We would use this set-up phrase while tapping on our karate chop point:
Even though I believed that working hard and suffering was virtuous,
I now choose to believe that life flows easily when I am happy and in tune with God.
Then the tapping sequence is done in three rounds. In the first round, we tap on the negative statement to
release the emotions associated with it.
I believed that working hard and suffering was virtuous.
In the second round, we tap on the new choice to establish it in our consciousness.
I now choose to believe that life flows easily when I am happy and in tune with God.
In the third round, you alternate. For instance, tap on the eyebrow with
I believed that working hard and suffering was virtuous.

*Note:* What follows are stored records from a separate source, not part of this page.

-- ==== Sys2Proof/Config.lean ====
section
/-! DEFINITION. The implementation parameters of 00_scope.md section 3: MAXLEN (R6), OPC (R7) and DEVT (R8), and what an unlisted byte of the frame buffer reads as (10_state.md R27). The model leaves no value free: the spec fixes every result. -/

namespace Sys2Proof

/-- MAXLEN of the reference configuration, 10 bytes (00_scope.md R6). `State.cfgMaxLen` carries the parameter, so that statements over all states are over every MAXLEN. -/
def Config.referenceMaxLen : Byte := 0x0A#8

/-- The legal configurations: 1 <= MAXLEN <= 255 (00_scope.md R6); the upper bound is the width of a byte. -/
abbrev Config.legalMaxLen (m : Byte) : Prop := 1 ≤ m.toNat

/-- What a byte of the frame buffer that no cell lists holds: 0x00, the reset contents (10_state.md R27). -/
def Config.blankByte : Byte := 0x00#8

/-- The 18 names of the operation-code vocabulary (42_command.md R73); "first" and "second" alarm are the spec's labels. -/
inductive OperationName where
  | switchOn | switchOff | switchToggle | switchStatus
  | temperature | humidity
  | motionStatus | motionStarted | motionEnded
  | getTime | setTime
  | firstAlarmGet | firstAlarmSet | secondAlarmGet | secondAlarmSet
  | waterLevel | acknowledge | commandFailed
  deriving DecidableEq, Repr

/-- The 11 device-type classes (41_address.md R68). -/
inductive DeviceClass where
  | genericSensor | temperatureSensor | humiditySensor | motionSensor | waterLevelSensor | lightSensor
  | genericSwitch | timedSwitch | triggeredSwitch | rfSwitch
  | hub
  deriving DecidableEq, Repr

/-- The parameter OPC (00_scope.md R7): a map from the vocabulary to 6-bit values, assumed injective. The spec gives no value; no operation of the block reads it. -/
structure Config.OpcMap where
  code : OperationName → BitVec 6
  injective : Function.Injective code

/-- The parameter DEVT (00_scope.md R8): a map from the classes to 4-bit values, assumed injective, the hub's value 15. No operation of the block reads it. -/
structure Config.DevtMap where
  value : DeviceClass → BitVec 4
  injective : Function.Injective value
  hubValue : value .hub = 15#4

/-- The hub's address: class `1111`, instance id 0 (41_address.md R69, 90_conflicts.md C6). -/
def Config.hubAddress : Byte := 0xF0#8

end Sys2Proof
end

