-- ==== Sys2Proof/Machine/Step.lean ====
section
/-! DEFINITION. One step of the block: one event of the host, whole (00_scope.md R9, R10). -/

namespace Sys2Proof.Machine

/-- One step (00_scope.md R9): the next request or reset, to completion. -/
def step (s : State) : Host.Outcome State Fault Refusal := serveNext s

/-- The state with the packet of a table word presented as the next event, so that the next step runs it. -/
def State.withFetchWord (s : State) (nbits w : Nat) : State :=
  s.present (packetOfWord nbits w)

end Sys2Proof.Machine
end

Then tap on the side of the eye with
I choose to believe that life flows easily when I am happy and in tune with God.
It is important to have an even number of tapping points so that you always end on the positive choice
statement.
We don't have to live with Grey Life Syndrome. We don't have to settle for feeling okay. We are allowed to
be happy. We are allowed to have things we want. We are allowed to live our dreams.
...That is, if, at some point, we decide to do something about it.